Optimism Can Be Learned: Victor Perton

by Victor Perton

The good news?  Optimism can be learned, developed and increased at any age!

Reporting in 2019 on the link between longevity and optimism, Professor Lewina Lee said “We know that optimism is about 25% heritable, which means that there is room to modify it.”

For parents and parenting, the writer Meghan Moravcik Walbert put it well, “A person may be naturally inclined to be either pessimistic or optimistic, but there are things parents can do to encourage and strengthen the optimism muscles in their kids (and themselves).”

Exercises and practices which increase and maintain optimism include expressing gratitude, using more positive language and focusing on sharing happiness.  Accepting uncertainty is a useful way of diminishing anxiety and becoming more optimistic.

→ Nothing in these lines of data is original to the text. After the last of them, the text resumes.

theorem test_witness_StepRunsDecodedInstruction_source :
    let s := fetching 0x104 0x80000000 0 0
    s.running ∧ runnable s.g ∧ (s.eng.get .spr1).phase = .tagFetch ∧ (s.eng.get .spr1).mode = .srcChain
      ∧ s.dmaAddr (s.chan.get .spr1).tadr false = some ⟨.spr, 0⟩
      ∧ decode (.srcTag .spr1) ((s.mem.get .spr).readBytes 0 16) = .ok (.srcRefe .spr1 (tag 0 0)) := by
  delta runnable; decide

theorem test_witness_StepRunsDecodedInstruction_sif1 :
    let s := chanAs on .sif1 ⟨0x144, 0, 0, 0x1000, 0, 0, 0⟩ (engine .tagFetch .srcChain 0)
    s.running ∧ runnable s.g ∧ (s.eng.get .sif1).phase = .tagFetch ∧ (s.eng.get .sif1).mode = .srcChain
      ∧ (s.chan.get .sif1).chcr.getLsbD 6 = true ∧ 2 ≤ s.sifFree .sif1
      ∧ s.dmaAddr (s.chan.get .sif1).tadr false = some ⟨.ram, 0x1000⟩
      ∧ decode (.srcTag .sif1) ((s.mem.get .ram).readBytes 0x1000 16) = .ok (.srcRefe .sif1 (tag 0 0)) := by
  delta runnable; decide

theorem test_witness_StepRunsDecodedInstruction_destination :
    let s := sifAs (reading 0x104) .sif0 tagWords ⟨false, false, 0, 0, 0⟩ 0 0
    let r := chanAs on .spr0 ⟨0x104, 0, 0, 0, 0, 0, 0x3FF0⟩ (engine .tagFetch .dstChain 0)
    runnable s.g ∧ (s.eng.get .sif0).phase = .tagFetch ∧ (s.eng.get .sif0).mode = .dstChain ∧ s.running
      ∧ (s.sif.get .sif0).fifo = 0x10000002 :: 0x5000 :: 8 :: 9 :: []
      ∧ decode (.dstTag .sif0) (leBytes 16 ((9 : Word) ++ ((8 : Word) ++ ((0x5000 : Word) ++ (0x10000002 : Word))))) =
        .ok (.dstCnt .sif0 ⟨2, 0, 0, 0, 0x5000, 0x0000000900000008⟩)
      ∧ runnable r.g ∧ (r.eng.get .spr0).phase = .tagFetch ∧ (r.eng.get .spr0).mode = .dstChain ∧ r.running
      ∧ decode (.dstTag .spr0) (r.mem.spr.readBytes ((r.chan.get .spr0).sadr &&& 0x3FF0).toNat 16) =
        .ok (.dstCnts .spr0 (tag 0 0)) := by
  delta runnable; decide

theorem test_witness_StepRunsDecodedInstruction_iop :
    let s := sifAs on .sif0 [] ⟨true, false, 0, 0, 0⟩ 0 0x800
    let r := sifAs on .sif1 tagWords ⟨true, false, 0, 0, 0⟩ 0 0
    s.running ∧ (s.sif.get .sif0).iop = ⟨true, false, 0, 0, 0⟩ ∧ 4 ≤ s.sifFree .sif0
      ∧ decode .iopTagSif0 (leBytes 16 (s.iopRead ((s.sif.get .sif0).iopTadr + 12)
        ++ (s.iopRead ((s.sif.get .sif0).iopTadr + 8) ++ (s.iopRead ((s.sif.get .sif0).iopTadr + 4)
        ++ s.iopRead (s.sif.get .sif0).iopTadr)))) = .ok (.iopTagSif0 ⟨0, 0, 0, 0, 0, 0, 0, 0⟩)
      ∧ r.running ∧ (r.sif.get .sif1).iop = ⟨true, false, 0, 0, 0⟩
      ∧ (r.sif.get .sif1).fifo = 0x10000002 :: 0x5000 :: 8 :: 9 :: []
      ∧ decode .iopTagSif1 (leBytes 16 ((9 : Word) ++ ((8 : Word) ++ ((0x5000 : Word) ++ (0x10000002 : Word))))) =
        .ok (.iopTagSif1 ⟨2, 0x10, 0, 0, 0x5000, 0, 8, 9⟩) := by decide

theorem test_witness_ResetActionRestoresTheBlock : moving.running := ⟨rfl, rfl⟩

theorem test_witness_StepKeepsMemoryCanonical :
    let s := withAgenda (filled.mmuMap 9 (.direct .ram 0)) [.engine .spr1 1]
    s.memoryCanonical ∧ ∃ s', step s = .next s' ∧ true = true :=
  ⟨by delta State.memoryCanonical; decide, exists_of_leads (p := fun _ => true) (by decide)⟩

theorem test_witness_StepKeepsFifosBounded :
    let s := withAgenda (sifAs on .sif0 tagWords ⟨true, false, 0, 3, 0⟩ 0 0) [.iopHalf .sif0 1]
    s.fifosBounded ∧ ∃ s', step s = .next s' ∧ ((s'.sif.get .sif0).fifo.length == 7) = true :=
  ⟨⟨fun f => by cases f <;> decide, by decide, by decide⟩, exists_of_leads (by decide)⟩

theorem test_witness_StepKeepsRunInvariant :
    let s := withAgenda moving [.engine .spr1 2]
    s.runInv ∧ ∃ s', step s = .next s' ∧ ((s'.eng.get .spr1).phase == .completing) = true :=
  ⟨fun _ => ⟨fun c => by cases c <;> decide, fun c => by cases c <;> decide, fun c => by cases c <;> decide,
      fun c => by cases c <;> exact ⟨by first | exact trivial | exact (rfl : Ch.inScope .spr1 = true), trivial,
        by delta readsTags; decide⟩,
      fun c => by cases c <;> decide, fun c => by cases c <;> decide⟩,
    exists_of_leads (by decide)⟩

theorem test_witness_StepKeepsVtlbWriteXorExec :
    (withAgenda on [.vtlbInit]).vtlbWriteXorExec ∧ (withAgenda mapped [.vtlbInit]).vtlbWriteXorExec
      ∧ (∃ s', step (withAgenda on [.vtlbInit]) = .next s' ∧ (s'.vtlb.genCount == 1) = true)
      ∧ ∃ s', step (withAgenda mapped [.vtlbInit]) = .next s' ∧ (s'.vtlb.genCount == 1) = true :=
  ⟨by delta State.vtlbWriteXorExec; decide, by delta State.vtlbWriteXorExec; decide, exists_of_leads (by decide),
    exists_of_leads (by decide)⟩

theorem test_witness_StepKeepsEnablerReservedBitsAndParameters :
    let s := withAgenda on [.hostWrite .w32 0x1000F590 0x10000]
    s.enablerMirrors ∧ s.statReservedClear ∧ ∃ s', step s = .next s' ∧ (s'.g.enabler == 0x10000) = true :=
  ⟨rfl, rfl, exists_of_leads (by decide)⟩

theorem test_witness_StatusBitCauses :
    (∃ s', step (withAgenda ending [.fire .spr1]) = .next s'
        ∧ (!ending.g.stat.getLsbD 9 && s'.g.stat.getLsbD 9) = true)
      ∧ (∃ s', step (withAgenda (chanAs on .vif0 ⟨0x100, 0, 0, 0, 0, 0, 0⟩ (engine .external .normal 0))
          [.extPump .vif0 .setCis]) = .next s' ∧ s'.g.stat.getLsbD 0 = true)
      ∧ (∃ s', step (withAgenda ((drain 0).memWrite .ram 0x1000 16 0x40000001) [.engine .sif1 1]) = .next s'
        ∧ s'.g.stat.getLsbD 13 = true)
      ∧ (∃ s', step (withAgenda on [.mfifoEmpty]) = .next s' ∧ s'.g.stat.getLsbD 14 = true)
      ∧ ∃ s', step (withAgenda (fetching 0x104 0x1F000000 0 0) [.engine .spr1 1]) = .next s'
        ∧ s'.g.stat.getLsbD 15 = true :=
  ⟨exists_of_leads (by decide), exists_of_leads (by decide), exists_of_leads (by decide), exists_of_leads (by decide),
    exists_of_leads (by decide)⟩

/-- BEIS of a transfer whose second quadword resolves to nothing. -/
theorem test_witness_StatusBitCauses_transfer :
    ∃ s', step (withAgenda (chanAs on .spr1 ⟨0x100, 0x01FFFFF0, 2, 0, 0, 0, 0⟩ (engine .transfer .normal 2))
      [.engine .spr1 2]) = .next s' ∧ s'.g.stat.getLsbD 15 = true :=
  exists_of_leads (by decide)

theorem test_witness_CompletionBitMeansTheRunEnded :
    Ch.inScope .spr1 = true ∧ (withAgenda ending [.fire .spr1]).g.stat.getLsbD 9 = false
      ∧ ∃ s', step (withAgenda ending [.fire .spr1]) = .next s' ∧ s'.g.stat.getLsbD 9 = true :=
  ⟨rfl, rfl, exists_of_leads (by decide)⟩

theorem test_witness_StatusBitsAreSticky :
    let s := { on with g := { on.g with stat := 0x8001 } }
    (∃ s', step (withAgenda s [.hostWrite .w32 0x1000E010 0x8000]) = .next s'
        ∧ (s.g.stat.getLsbD 15 && !s'.g.stat.getLsbD 15) = true)
      ∧ ∃ s', step (withAgenda s [.reset]) = .next s' ∧ (s.g.stat.getLsbD 0 && !s'.g.stat.getLsbD 0) = true :=
  ⟨exists_of_leads (by decide), exists_of_leads (by decide)⟩

/-- The host acknowledges BEIS by a store on a page that the DMAC handler serves, generated or interpreted. -/
theorem test_witness_StatusBitsAreSticky_store :
    let s := (mapped.mmuMap 5 (.handler .dmac 0x1000E000)).hwDmacIrq 15
    (∃ s', step (withAgenda s [.dispatch 0x14 0x5010 0x8000]) = .next s'
        ∧ (s.g.stat.getLsbD 15 && !s'.g.stat.getLsbD 15) = true)
      ∧ (∃ s', step (withAgenda s [.interpret true .w32 true 0x5010 0x8000]) = .next s'
        ∧ (s.g.stat.getLsbD 15 && !s'.g.stat.getLsbD 15) = true)
      ∧ s.vtlbEntry (page s 0x5010) = .handler .dmac 0x1000E000
      ∧ (0x1000E000 : Word) + BitVec.ofNat 32 (offset s 0x5010) = 0x1000E010 :=
  ⟨exists_of_leads (by decide), exists_of_leads (by decide), by decide, by decide⟩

Practising meditation, yoga, exercise and spending time in beautiful places also enhance a feeling of optimism.

Choose your company wisely: Surround yourself with positive people.

Turn down the news!  Listen or watch it no more than once a day.

A very useful exercise is a writing exercise called "Your Best Possible Self".

The science of neuroplasticity shows that our brains constantly make new connections and we strengthen positive neural networks by looking for the positives in life and by deliberately cultivating optimistic thoughts and words.